-- ==== Sys2Proof/Proofs/GaugedSteps.lean ====
section
/-! SUPPORT. Requests, timers, frame boundaries and resets keep every port sound, and so does every step (R87, R91,
R107). -/

set_option Elab.async false

namespace Sys2Proof.Machine

open Sys2Proof.Safety

variable {metered : Prop} {s t : State} {o : Option PortId} {j : SlotId} {p q : PortId} {r : RecordId} {e : SendEntry}
  {body : List Byte}

namespace State

-- ## Requests

theorem Gauged.request {kind tag : Byte} {encoded : Bool} {judge : State → Judged} (h : s.Gauged metered none)
    (hj : ∀ u : State, u.Gauged metered none → Judged.Meets (State.Gauged metered none) (judge u)) :
    (s.request kind tag body encoded judge).Gauged metered none := by
  have hpop : s.popInbox.Gauged metered none := h.of_keeps s.popInbox_keeps
  have hput : ∀ (u : State) (f : HostFrame), u.Gauged metered none → (u.placeReply f).Gauged metered none :=
    fun u f hu => hu.of_keeps (u.placeReply_keeps f)
  unfold State.request
  split
  · split
    · split
      · exact hput _ _ hpop
      · rename_i hd
        have hdone := hj _ hpop
        rw [hd] at hdone
        exact hput _ _ hdone
    · exact hput _ _ hpop
  · exact h

theorem Gauged.afterSeal (h : s.Gauged metered o) (j : SlotId) : (s.afterSeal j).Gauged metered o := by
  unfold State.afterSeal
  split
  · exact h.wake j
  · split
    · exact h
    · exact h.offerAttempt _
  · exact h.of_keeps (s.askIfRun_keeps _)
  · exact h

theorem Gauged.pageData (h : s.Gauged metered o) (j : SlotId) (r : RecordId) (first last : Bool) (attr : Byte)
    (data : List Byte) : (s.pageData j r first last attr data).Gauged metered o := by
  have h1 : (if first = true then s.beginPage j r attr else s).Gauged metered o := by
    split
    · exact h.beginPage j r attr
    · exact h
  unfold State.pageData
  dsimp only
  split
  · exact ((h1.appendData r data).sealPage j r).afterSeal j
  · exact h1.appendData r data

theorem Gauged.judgeData (h : s.Gauged metered none) (j : SlotId) (r : RecordId) (first last : Bool) (attr : Byte)
    (data : List Byte) (old chained : Nat) :
    Judged.Meets (State.Gauged metered none) (s.judgeData j r first last attr data old chained) := by
  unfold State.judgeData
  split
  · trivial
  · split
    · trivial
    · exact h.pageData j r first last attr data

theorem Gauged.judgePageData (h : s.Gauged metered none) :
    Judged.Meets (State.Gauged metered none) (judgePageData body s) := by
  refine withHandle_meets fun j => ?_
  dsimp only
  split
  · trivial
  · split
    · trivial
    · split
      · trivial
      · split
        · trivial
        · split
          · exact h.judgeData ..
          · split
            · trivial
            · exact h.judgeData ..

theorem Gauged.judgePageDiscard (h : s.Gauged metered none) :
    Judged.Meets (State.Gauged metered none) (judgePageDiscard body s) := by
  refine withHandle_meets fun j => ?_
  split
  · trivial
  · split
    · trivial
    · exact (h.freePage _).updJob _ _

theorem Gauged.judgeCloseJob (h : s.Gauged metered none) :
    Judged.Meets (State.Gauged metered none) (judgeCloseJob body s) := by
  refine withHandle_meets fun j => ?_
  split
  · trivial
  · have h1 := (((h.updJob j Job.close).wake j).freeSheeted j).handedTest j
    show (s.closeJob j).Gauged metered none
    unfold State.closeJob
    dsimp only
    split
    · exact h1.of_keeps (askIfRun_keeps _ _)
    · exact h1

theorem Gauged.judgeCancelJob (h : s.Gauged metered none) :
    Judged.Meets (State.Gauged metered none) (judgeCancelJob body s) := by
  refine withHandle_meets fun j => ?_
  split
  · trivial
  · exact h.cancelJob j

════════

■ **The problem**:
Word for word, restate the entries from the first line to the line that has "open Sys2Proof.Safety", both included, and nothing else.

■ **The completed task**:
-- ==== Sys2Proof/Proofs/GaugedSteps.lean ====
section
/-! SUPPORT. Requests, timers, frame boundaries and resets keep every port sound, and so does every step (R87, R91,
R107). -/

set_option Elab.async false

namespace Sys2Proof.Machine

open Sys2Proof.Safety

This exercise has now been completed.